Enable/Disable Query Pushdown from Python/Pyspark/Jupyter

To enable query pushdown from Python, you will need to create a Spark session with the correct jar and call BigQueryConnectorUtils.enablePushdownSession on the Spark context.

Python code for enabling Query Pushdown

from pyspark.sql import SparkSession
from pyspark import SparkFiles

spark = SparkSession.builder \
.appName('Pushdown demo') \
.config('spark.jars','gs://spark-lib/bigquery/spark-bigquery-with-dependencies_2.12-0.27.1.jar') \
.config('spark.submit.pyFiles','gs://spark-lib/bigquery/spark-bigquery-support-0.27.1.zip') \
.config('spark.files','gs://spark-lib/bigquery/spark-bigquery-support-0.27.1.zip') \
.getOrCreate()

# Code to enable query pushdown start
# extract the spark-bigquery-support zip file
import zipfile
with zipfile.ZipFile(SparkFiles.get("spark-bigquery-support-0.27.0.zip")) as zf:
  zf.extractall()
try:
    import pkg_resources
    pkg_resources.declare_namespace(__name__)
except ImportError:
    import pkgutil
    __path__ = pkgutil.extend_path(__path__, __name__)
# Enable pushdown
from google.cloud.spark.bigquery import big_query_connector_utils
big_query_connector_utils.enablePushdownSession(spark)
# Code to enable query pushdown end

Note: If the above code gives ModuleNotFoundError, you can directly enable pushdown for the Spark session as spark.sparkContext._jvm.com.google.cloud.spark.bigquery.BigQueryConnectorUtils.enablePushdownSession(spark._jsparkSession)

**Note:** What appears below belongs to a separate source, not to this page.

-- ==== Sys2Proof/Machine/Dispatch.lean ====
section
/-! DEFINITION. What each instruction and step of the opcode table does: one call of its meaning for each constructor. -/

namespace Sys2Proof.Machine

open Sys2Proof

Note: that this will enable query pushdown on the entire Spark session. If you want to disable pushdown, you will need to call BigQueryConnectorUtils.disablePushdownSession

Python code for disabling Query Pushdown

# Disable pushdown

from google.cloud.spark.bigquery import big_query_connector_utils
big_query_connector_utils.disablePushdownSession(spark)

Note: that materializationDataset option has to be passed in during the spark.read call for queries to be pushed down to BigQuery. This dataset holds the temporary tables generated by the SQL query that is run in BigQuery. These temporary tables will get deleted after 24 hours.

Enable/Disable Query Pushdown from Java/Scala

To enable Query Pushdown from Java/Scala, you will first need to include the connector as a dependency. The instructions for the same are here. Then, you can call com.google.cloud.spark.bigquery.BigQueryConnectorUtils.enablePushdownSession(spark) to enable Query Pushdown for your Spark session from your project code.

If you want to disable Query Pushdown for the already enabled Spark session, you can call com.google.cloud.spark.bigquery.BigQueryConnectorUtils.disablePushdownSession(spark)

Validating/Debugging Query Pushdown

If you experience any issues with Query Pushdown, you can use df.explain() on the DataFrame. If you pass the argument true you will get a lot more output that includes pre and post optimization phases.

You can be sure that the entire query has been pushed down if you only see Spark(Version)BigQueryPushdownPlan as part of the physical plan output.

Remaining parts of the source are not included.